Begin with the line in which "(∃ t, runCommands" appears and end with the final line of the entries. Retype each one exactly and add nothing.

Dataset entries
*-*-*

/-! ### The step of the block: 60_exceptions.md R121 to R125 -/

/-- With a command word outstanding, one step of the machine is the meaning of the decoded command at that state: there
is nothing to fetch, nothing moves past the word, and the meaning itself puts the response on the port. `withFetchWord`
places the word so. The first clause is R123's first line (R46: one word is one command); the second speaks of a word
loaded from outside, where a waiting reset event is cleared and what the port holds is replaced by the load: both are the
model's choice (assumption logs 3 and 18). -/
def Obligations.StepRunsTheDecodedCommand : Prop :=
  (∀ (s : State) (w : Word) (i : Instr), s.hwReset = false → s.port = .command w → decode w = .command i →
    step s = exec i s) ∧
  (∀ (s : State) (i : Instr), i.WellFormed = true →
    step (s.withFetchWord 32 (encode i).toNat) = exec i { s with port := .command (encode i), hwReset := false })

/-- The top-level step of the block and the order of its tests: while FAULTED only a legal RESET and a legal RDSR
execute and everything else, an illegal word too, is refused; otherwise an illegal word raises ILLEGAL_COMMAND and a
command runs (R123). -/
def Obligations.TopLevelStepOrder : Prop :=
  ∀ (s : State) (w : Word), s.hwReset = false → s.port = .command w →
    (s.block.fault = true →
      (decode w = .command .reset → step s = exec .reset s) ∧
      (∀ n, decode w = .command (.rdsr n) →
        step s = exec (.rdsr n) s ∧
        ∃ t, step s = .next t ∧ t.block.fault = s.block.fault ∧ t.block.cause = s.block.cause) ∧
      (decode w ≠ .command .reset → (∀ n, decode w ≠ .command (.rdsr n)) →
        step s = .next { s with port := .response (0x80#8 ++ s.block.cause ++ 0#16) })) ∧
    (s.block.fault = false →
      (∀ why, decode w = .illegal why → step s =
        .next { s with block := { s.block with fault := true, cause := 1#8 }, port := .response 0x80010000#32 }) ∧
      (∀ i, decode w = .command i → step s = exec i s))

/-- The FAULTED state is absorbing: through any sequence of command words without a RESET the block computes nothing
more, every register and buffer and the first cause stay, and every command other than a legal RDSR is answered
`1 ++ 0000000 ++ CAUSE ++ 0x0000` (R124, R125, 10_state.md R12). -/
def Obligations.FaultedBlockIsAbsorbing : Prop :=
  ∀ (ws : List Word) (s : State), s.block.fault = true → (∀ w ∈ ws, decode w ≠ .command .reset) →
    (∃ t, runCommands ws s = .next t ∧ t.block = s.block) ∧
    ((∀ w ∈ ws, ∀ n, decode w ≠ .command (.rdsr n)) →
      responsesTo ws s = ws.map fun _ => 0x80#8 ++ s.block.cause ++ 0#16)

/-- `FAULT` is set only by fault entry, with the code of one of the four causes, and cleared only by a reset
(10_state.md R11, R12, 60_exceptions.md R117, R121, R125). For any step of the machine: what clears it is a hardware reset
event or the word 0x01000000; what sets it is an outstanding word that is illegal, a PFBUILD of an unsupported type, a PFPUSH
at the bound or a PFRD beyond the packet. The last clause says the same of the meaning of any command, also of an ill-formed
term. That a reset event waits in a field of its own is the model's choice (assumption log 5). -/
def Obligations.FaultSetByEntryClearedByReset : Prop :=
  (∀ s t : State, step s = .next t →
    (s.block.fault = true → t.block.fault = false → s.hwReset = true ∨ s.port = .command 0x01000000#32) ∧
    (s.block.fault = false → t.block.fault = true → s.hwReset = false ∧ ∃ w, s.port = .command w ∧
      ((t.block.cause = 1#8 ∧ ∃ why, decode w = .illegal why) ∨
       (t.block.cause = 2#8 ∧ decode w = .command .pfbuild ∧ s.block.ptype ≠ 0x00#8 ∧ s.block.ptype ≠ 0x08#8) ∨
       (t.block.cause = 3#8 ∧ (∃ b, decode w = .command (.pfpush b)) ∧ ¬ s.block.mem.pay.length < 32) ∨
       (t.block.cause = 4#8 ∧ ∃ j : Half, decode w = .command (.pfrd j) ∧ s.block.mem.pkt.length ≤ j.toNat)))) ∧
  (∀ (i : Instr) (s t : State), exec i s = .next t →
    (s.block.fault = true → t.block.fault = false → i = .reset) ∧
    (s.block.fault = false → t.block.fault = true →
      (t.block.cause = 1#8 ∧ i.WellFormed = false) ∨
      (t.block.cause = 2#8 ∧ i = .pfbuild ∧ s.block.ptype ≠ 0x00#8 ∧ s.block.ptype ≠ 0x08#8) ∨
      (t.block.cause = 3#8 ∧ (∃ b, i = .pfpush b) ∧ ¬ s.block.mem.pay.length < 32) ∨
      (t.block.cause = 4#8 ∧ ∃ j : Half, i = .pfrd j ∧ s.block.mem.pkt.length ≤ j.toNat)))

*-*-*

ANSWER TO THIS PROBLEM ▸
    (∃ t, runCommands ws s = .next t ∧ t.block = s.block) ∧
    ((∀ w ∈ ws, ∀ n, decode w ≠ .command (.rdsr n)) →
      responsesTo ws s = ws.map fun _ => 0x80#8 ++ s.block.cause ++ 0#16)

/-- `FAULT` is set only by fault entry, with the code of one of the four causes, and cleared only by a reset
(10_state.md R11, R12, 60_exceptions.md R117, R121, R125). For any step of the machine: what clears it is a hardware reset
event or the word 0x01000000; what sets it is an outstanding word that is illegal, a PFBUILD of an unsupported type, a PFPUSH
at the bound or a PFRD beyond the packet. The last clause says the same of the meaning of any command, also of an ill-formed
term. That a reset event waits in a field of its own is the model's choice (assumption log 5). -/
def Obligations.FaultSetByEntryClearedByReset : Prop :=
  (∀ s t : State, step s = .next t →
    (s.block.fault = true → t.block.fault = false → s.hwReset = true ∨ s.port = .command 0x01000000#32) ∧
    (s.block.fault = false → t.block.fault = true → s.hwReset = false ∧ ∃ w, s.port = .command w ∧
      ((t.block.cause = 1#8 ∧ ∃ why, decode w = .illegal why) ∨
       (t.block.cause = 2#8 ∧ decode w = .command .pfbuild ∧ s.block.ptype ≠ 0x00#8 ∧ s.block.ptype ≠ 0x08#8) ∨
       (t.block.cause = 3#8 ∧ (∃ b, decode w = .command (.pfpush b)) ∧ ¬ s.block.mem.pay.length < 32) ∨
       (t.block.cause = 4#8 ∧ ∃ j : Half, decode w = .command (.pfrd j) ∧ s.block.mem.pkt.length ≤ j.toNat)))) ∧
  (∀ (i : Instr) (s t : State), exec i s = .next t →
    (s.block.fault = true → t.block.fault = false → i = .reset) ∧
    (s.block.fault = false → t.block.fault = true →
      (t.block.cause = 1#8 ∧ i.WellFormed = false) ∨
      (t.block.cause = 2#8 ∧ i = .pfbuild ∧ s.block.ptype ≠ 0x00#8 ∧ s.block.ptype ≠ 0x08#8) ∨
      (t.block.cause = 3#8 ∧ (∃ b, i = .pfpush b) ∧ ¬ s.block.mem.pay.length < 32) ∨
      (t.block.cause = 4#8 ∧ ∃ j : Half, i = .pfrd j ∧ s.block.mem.pkt.length ≤ j.toNat)))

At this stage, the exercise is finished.